__The problem__:
Filter the entries below, keeping only lines with the word "buffer".

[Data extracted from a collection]

● ● ● ● ● ● ●

/-- A word made of its used fields alone has the opcode, and zero, under the mask of its format. -/
theorem usedFields_and_maskOf (cw : CommandWord) (fmt : Format) :
    usedFields cw fmt &&& maskOf fmt = opField cw ++ 0#24 := by
  have hop : opField cw &&& 0xFF#8 = opField cw := BitVec.and_allOnes
  cases fmt with
  | r rd ra rb re =>
    refine (Laws.formatR_and ..).trans ?_
    rw [field_and_unusedMask, field_and_unusedMask, field_and_unusedMask, field_and_unusedMask, hop,
      (append_zeroFields _).1]
  | i rd ra =>
    refine (Laws.formatI_and ..).trans ?_
    rw [field_and_unusedMask, field_and_unusedMask, BitVec.and_zero, hop, (append_zeroFields _).2]

/-- A field the mask covers is that of the match. -/
theorem field_eq_of_and_eq {cw mask m : CommandWord} (h : cw &&& mask = m) {start len : Nat}
    (hmask : mask.extractLsb' start len = BitVec.allOnes len) : cw.extractLsb' start len = m.extractLsb' start len := by
  rw [← h, BitVec.extractLsb'_and, hmask, BitVec.and_allOnes]

/-- What every mask covers: the opcode, the reserved bits, and the register fields its format does not use. -/
theorem maskOf_fields :
    (∀ fmt, (maskOf fmt).extractLsb' 24 8 = BitVec.allOnes 8) ∧
    (∀ rd ra rb re, (maskOf (.r rd ra rb re)).extractLsb' 0 12 = BitVec.allOnes 12 ∧
      (rd = false → (maskOf (.r rd ra rb re)).extractLsb' 21 3 = BitVec.allOnes 3) ∧
      (ra = false → (maskOf (.r rd ra rb re)).extractLsb' 18 3 = BitVec.allOnes 3) ∧
      (rb = false → (maskOf (.r rd ra rb re)).extractLsb' 15 3 = BitVec.allOnes 3) ∧
      (re = false → (maskOf (.r rd ra rb re)).extractLsb' 12 3 = BitVec.allOnes 3)) ∧
    (∀ rd ra, (maskOf (.i rd ra)).extractLsb' 16 2 = BitVec.allOnes 2 ∧
      (rd = false → (maskOf (.i rd ra)).extractLsb' 21 3 = BitVec.allOnes 3) ∧
      (ra = false → (maskOf (.i rd ra)).extractLsb' 18 3 = BitVec.allOnes 3)) := by
  refine ⟨fun fmt => ?_, by decide, by decide⟩
  cases fmt with
  | r rd ra rb re => revert rd ra rb re; decide
  | i rd ra => revert rd ra; decide

/-- A field below the opcode, of a word that is zero there under a mask that covers it, is zero. -/
theorem field_eq_zero_of_and_eq {cw mask : CommandWord} {op : BitVec 8} (h : cw &&& mask = op ++ 0#24)
    {start len : Nat} (hlow : start + len ≤ 24) (hmask : mask.extractLsb' start len = BitVec.allOnes len) :
    cw.extractLsb' start len = 0#len := by
  rw [field_eq_of_and_eq h hmask, BitVec.extractLsb'_append_eq_of_add_le hlow]
  simp

/-- A word is of a row exactly when it has the opcode, and zero in the reserved bits and the unused fields. -/
theorem and_maskOf_eq_iff (cw : CommandWord) (fmt : Format) (op : BitVec 8) :
    cw &&& maskOf fmt = op ++ 0#24 ↔
      opField cw = op ∧ reservedZero cw fmt = true ∧ unusedZero cw fmt = true := by
  constructor
  · intro h
    obtain ⟨hopcode, hr, hi⟩ := maskOf_fields
    refine ⟨?_, ?_⟩
    · rw [opField, field_eq_of_and_eq h (hopcode fmt), BitVec.extractLsb'_append_eq_of_le (by decide)]
      simp
    have unused {used : Bool} {start : Nat} (hlow : start + 3 ≤ 24)
        (hmask : used = false → (maskOf fmt).extractLsb' start 3 = BitVec.allOnes 3) :
        (used || cw.extractLsb' start 3 == 0#3) = true := by
      cases used with
      | true => rfl
      | false => simpa using field_eq_zero_of_and_eq h hlow (hmask rfl)
    cases fmt with
    | r rd ra rb re =>
      obtain ⟨hres, hrd, hra, hrb, hre⟩ := hr rd ra rb re
      simp only [reservedZero, unusedZero, Bool.and_eq_true, beq_iff_eq]
      exact ⟨field_eq_zero_of_and_eq h (by decide) hres, ⟨⟨unused (by decide) hrd, unused (by decide) hra⟩,
        unused (by decide) hrb⟩, unused (by decide) hre⟩
    | i rd ra =>
      obtain ⟨hres, hrd, hra⟩ := hi rd ra
      simp only [reservedZero, unusedZero, Bool.and_eq_true, beq_iff_eq]
      exact ⟨field_eq_zero_of_and_eq h (by decide) hres, unused (by decide) hrd, unused (by decide) hra⟩
  · rintro ⟨rfl, hres, hun⟩
    conv_lhs => rw [← usedFields_eq_self hres hun]
    exact usedFields_and_maskOf cw fmt

/-- A word is of the row of command `j` exactly when it has the opcode of `j` and zero where the format of `j` asks.
-/
theorem and_tableRow_eq_iff (cw : CommandWord) (j : Instr) :
    cw &&& (tableRow j).2 = (tableRow j).1 ↔ opField cw = opField (encode j) ∧
      reservedZero cw (formatOf (opField (encode j))) = true ∧
      unusedZero cw (formatOf (opField (encode j))) = true := by
  rw [tableRow_eq]; exact and_maskOf_eq_iff ..

/-- A word with its zeros in place and a command that violates its operand constraint is rejected for that. -/
theorem accept_of_not_wf {cw : CommandWord} {fmt : Format} {i : Instr} (hres : reservedZero cw fmt = true)
    (hun : unusedZero cw fmt = true) (hwf : i.wf = false) : accept cw fmt i = .error .operandConstraint := by
  simp [accept, hres, hun, hwf]

@[simp] theorem opField_usedFields (cw : CommandWord) (fmt : Format) : opField (usedFields cw fmt) = opField cw := by
  cases fmt <;> simp [usedFields]

/-- Settles O3: being of a row is having the opcode and passing the format's checks, so the operand constraint is the
only check left. -/
theorem decodedWordsMatchTheirTableRow : Obligations.DecodedWordsMatchTheirTableRow := by
  refine ⟨fun cw i h => ?_, fun cw j h => ?_⟩
  · obtain ⟨-, rfl⟩ := wf_and_encode_eq_of_decode h
    exact (and_tableRow_eq_iff _ i).mpr ⟨rfl, encode_zeroFields i⟩
  · obtain ⟨hop, hres, hun⟩ := (and_tableRow_eq_iff cw j).mp h
    obtain ⟨hout, -⟩ | ⟨-, i, hi⟩ := decode_cases cw
    · exact absurd (hop ▸ opField_encode_mem j) hout
    have hij : opField (encode i) = opField (encode j) := by rw [hi.encode_eq, opField_usedFields, hop]
    rw [hi.decode_eq, hop]
    cases hwf : i.wf with
    | true => exact .inl ⟨i, (accept_eq_ok_iff ..).mpr ⟨hres, hun, hwf, rfl⟩, by rw [tableRow_eq, tableRow_eq, hij]⟩
    | false => exact .inr (accept_of_not_wf hres hun hwf)

/-! ### Operand constraints -/

/-- The word of an ill-formed command is rejected for its operands. -/
theorem decode_encode_of_not_wf {i : Instr} (hwf : i.wf = false) : decode (encode i) = .error .operandConstraint := by
  obtain ⟨hres, hun⟩ := encode_zeroFields i
  rw [decode_encode_eq_accept, accept_of_not_wf hres hun hwf]

/-- An ill-formed command raises IllegalCommand (30_encoding.md R58, R59; log 7). -/
theorem exec_of_not_wf {i : Instr} (hwf : i.wf = false) (s : State) :
    exec i s = .next { s with regs := { s.regs with status := 3 } } := by
  cases i
  case fdiv rd re ra rb => exact if_pos (by simpa [Instr.wf] using hwf)
  case fmdiv rd re ra => exact if_pos (by simpa [Instr.wf] using hwf)
  case pdiv rd re ra rb => exact if_pos (by simpa [Instr.wf] using hwf)
  case paddi rd ra => exact if_pos (by simpa [Instr.wf] using hwf)
  all_goals cases hwf

/-- Settles O6: the three words are the encodings of the three commands. -/
theorem equalDestinationsAreIllegal : Obligations.EqualDestinationsAreIllegal := by
  refine fun d a b e => ⟨?_, ?_, ?_, fun s => ⟨?_, ?_, ?_⟩, fun hne => ⟨?_, ?_, ?_⟩⟩
  · exact decode_encode_of_not_wf (i := .fdiv d d a b) (by simp [Instr.wf])
  · exact decode_encode_of_not_wf (i := .fmdiv d d a) (by simp [Instr.wf])
  · exact decode_encode_of_not_wf (i := .pdiv d d a b) (by simp [Instr.wf])
  · exact exec_of_not_wf (by simp [Instr.wf]) s
  · exact exec_of_not_wf (by simp [Instr.wf]) s
  · exact exec_of_not_wf (by simp [Instr.wf]) s
  · exact decode_encode (i := .fdiv d e a b) (by simp [Instr.wf, hne])
  · exact decode_encode (i := .fmdiv d e a) (by simp [Instr.wf, hne])
  · exact decode_encode (i := .pdiv d e a b) (by simp [Instr.wf, hne])

end Sys2Proof.Machine
end

section
/-! PROOF. What a command, a transaction and a step leave unchanged (spec/10_state.md, spec/70_reset_and_hazards.md).

A command is shown once to write only what the table of effects lists for it (`exec_writes`); the frames of the word
and of the ring commands, and what a step can do to RES and MODSUB, follow. -/

namespace Sys2Proof.Machine

/-! ### A command writes what its row of the table of effects lists -/

/-- `r'` differs from `r` at most in STATUS and in what a command of effects `e` writes. -/
structure WritesOnly {w : Nat} (e : Effects) (r r' : Regs w) : Prop where
  f_eq : ∀ j : Fin 8, j ∉ e.fDests → r'.f[j] = r.f[j]
  p_eq : ∀ j : Fin 8, j ∉ e.pDests → r'.p[j] = r.p[j]
  modsub_eq : e.writesModsub = false → r'.modsub = r.modsub
  res_eq : e.writesRes = false → r'.res = r.res

namespace WritesOnly

variable {w : Nat} {e : Effects} {r r' : Regs w}

theorem refl (e : Effects) (r : Regs w) : WritesOnly e r r :=
  ⟨fun _ _ => rfl, fun _ _ => rfl, fun _ => rfl, fun _ => rfl⟩

theorem writeStatus (h : WritesOnly e r r') (code : BitVec 8) : WritesOnly e r (r'.writeStatus code) :=
  ⟨h.f_eq, h.p_eq, h.modsub_eq, h.res_eq⟩

theorem writeF {d : FReg} (h : WritesOnly e r r') (hd : d ∈ e.fDests) (v : Word w) :
    WritesOnly e r (r'.writeF d v) where
  f_eq j hj := (Regs.readF_writeF_ne r' d j v fun hjd => hj (hjd ▸ hd)).trans (h.f_eq j hj)
  p_eq := h.p_eq
  modsub_eq := h.modsub_eq
  res_eq := h.res_eq

theorem writeP {d : PReg} (h : WritesOnly e r r') (hd : d ∈ e.pDests) (q : Seq w) :
    WritesOnly e r (r'.writeP d q) where
  f_eq := h.f_eq
  p_eq j hj := (Regs.readP_writeP_ne r' d j q fun hjd => hj (hjd ▸ hd)).trans (h.p_eq j hj)
  modsub_eq := h.modsub_eq
  res_eq := h.res_eq

theorem writeModsub (h : WritesOnly e r r') (he : e.writesModsub = true) (c : Word w) :
    WritesOnly e r (r'.writeModsub c) :=
  ⟨h.f_eq, h.p_eq, fun hno => by simp [he] at hno, h.res_eq⟩

theorem writeRes (h : WritesOnly e r r') (he : e.writesRes = true) (v : BitVec 32) :
    WritesOnly e r (r'.writeRes v) :=
  ⟨h.f_eq, h.p_eq, h.modsub_eq, fun hno => by simp [he] at hno⟩

end WritesOnly

/-- `o` is a next state that differs from `s` in STATUS and in what a command of effects `e` writes. -/
def OutcomeWrites (e : Effects) (s : State) (o : Host.Outcome State Fault Refusal) : Prop :=
  ∃ r, o = .next { s with regs := r } ∧ WritesOnly e s.regs r

theorem outcomeWrites_complete {e : Effects} {s : State} {r : Regs s.width.bits} (h : WritesOnly e s.regs r) :
    OutcomeWrites e s (.next (s.complete r)) := ⟨_, rfl, h.writeStatus codeOk⟩

theorem outcomeWrites_raise (e : Effects) (s : State) (k : Failure) : OutcomeWrites e s (.next (s.raise k)) :=
  ⟨_, rfl, (WritesOnly.refl e s.regs).writeStatus (failureCode k)⟩

theorem outcomeWrites_store {e : Effects} {s : State} {d : PReg} (hd : d ∈ e.pDests) (q : Seq s.width.bits) :
    OutcomeWrites e s (.next (s.store d q)) := by
  obtain ⟨-, h⟩ | ⟨-, h⟩ := s.store_cases d q <;> rw [h]
  · exact outcomeWrites_complete ((WritesOnly.refl e s.regs).writeP hd q)
  · exact outcomeWrites_raise e s .capacityExceeded

theorem outcomeWrites_raiseIf {e : Effects} {s : State} {c : Prop} [Decidable c] {k : Failure}
    {o : Host.Outcome State Fault Refusal} (h : OutcomeWrites e s o) :
    OutcomeWrites e s (if c then .next (s.raise k) else o) := by
  split
  · exact outcomeWrites_raise e s k
  · exact h

/-- Every command writes only STATUS and what its row of the table of effects lists. -/
theorem exec_writes (i : Instr) (s : State) : OutcomeWrites (effects i) s (exec i s) := by
  have keep := WritesOnly.refl (effects i) s.regs
  cases i
  case setmod ra => exact outcomeWrites_complete (keep.writeModsub rfl _)
  case defmod => exact outcomeWrites_complete (keep.writeModsub rfl _)
  case fdeg ra => exact outcomeWrites_complete (keep.writeRes rfl _)
  case fbit ra imm => exact outcomeWrites_complete (keep.writeRes rfl _)
  case pdeg ra => exact outcomeWrites_complete (keep.writeRes rfl _)
  case pbit ra imm => exact outcomeWrites_complete (keep.writeRes rfl _)
  case finv rd ra => exact outcomeWrites_raiseIf (outcomeWrites_complete (keep.writeF (by simp [effects]) _))
  case fginv rd ra => exact outcomeWrites_raiseIf (outcomeWrites_complete (keep.writeF (by simp [effects]) _))
  case fdiv rd re ra rb =>
    exact outcomeWrites_raiseIf (outcomeWrites_raiseIf (outcomeWrites_complete
      ((keep.writeF (by simp [effects]) _).writeF (by simp [effects]) _)))
  case fmdiv rd re ra =>
    exact outcomeWrites_raiseIf (outcomeWrites_raiseIf (outcomeWrites_complete
      ((keep.writeF (by simp [effects]) _).writeF (by simp [effects]) _)))
  case pdiv rd re ra rb =>
    exact outcomeWrites_raiseIf (outcomeWrites_raiseIf (outcomeWrites_complete
      ((keep.writeP (by simp [effects]) _).writeP (by simp [effects]) _)))
  case paddi rd ra => exact outcomeWrites_raiseIf (outcomeWrites_complete (keep.writeP (by simp [effects]) _))
  case pmul rd ra rb => exact outcomeWrites_store (by simp [effects]) _
  case pshl1 rd => exact outcomeWrites_store (by simp [effects]) _
  case pshl rd imm => exact outcomeWrites_store (by simp [effects]) _
  case fzero | fone | fadd | fmul | fneg | fexp =>
    exact outcomeWrites_complete (keep.writeF (by simp [effects]) _)
  case pzero | pone | padd | pneg | pshr1 | pclean =>
    exact outcomeWrites_complete (keep.writeP (by simp [effects]) _)

/-- A word command has no buffer among its destinations; a ring command has no word register and not MODSUB. -/
theorem effects_of_ring (i : Instr) :
    ((effects i).ring = false → (effects i).pDests = []) ∧
    ((effects i).ring = true → (effects i).fDests = [] ∧ (effects i).writesModsub = false) := by
  cases i <;> simp [effects]

theorem vector_ext_fin {α : Type} {x y : Vector α 8} (h : ∀ j : Fin 8, x[j] = y[j]) : x = y :=
  Vector.ext fun j hj => h ⟨j, hj⟩

/-- Settles O19: a word command writes what its row lists, which is no buffer. -/
theorem wordCommandFrame : Obligations.WordCommandFrame := by
  intro i s hring
  obtain ⟨⟨f, p, modsub, res, status⟩, hexec, hw⟩ := exec_writes i s
  obtain rfl : p = s.regs.p := vector_ext_fin fun j => hw.p_eq j (by simp [(effects_of_ring i).1 hring])
  exact ⟨f, modsub, res, status, hexec, hw.f_eq, hw.modsub_eq, hw.res_eq⟩

/-- Settles O20: a ring command writes what its row lists, which is no word register and not MODSUB. -/
theorem ringCommandFrame : Obligations.RingCommandFrame := by
  intro i s hring
  obtain ⟨⟨f, p, modsub, res, status⟩, hexec, hw⟩ := exec_writes i s
  obtain ⟨hdests, hmodsub⟩ := (effects_of_ring i).2 hring
  obtain rfl : f = s.regs.f := vector_ext_fin fun j => hw.f_eq j (by simp [hdests])
  obtain rfl : modsub = s.regs.modsub := hw.modsub_eq hmodsub
  exact ⟨p, res, status, hexec, hw.p_eq, hw.res_eq⟩

/-- Settles O24: SETMOD is one write of MODSUB, and its word is the encoding of SETMOD f3. -/
theorem setmodLoadsModsub : Obligations.SetmodLoadsModsub := by
  have hword : encode (.setmod 3) = 0x010C0000 := by decide
  exact ⟨fun _ _ => rfl, hword ▸ decode_encode rfl⟩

● ● ● ● ● ● ●

__Result for this task__:
/-- A word command has no buffer among its destinations; a ring command has no word register and not MODSUB. -/
/-- Settles O19: a word command writes what its row lists, which is no buffer. -/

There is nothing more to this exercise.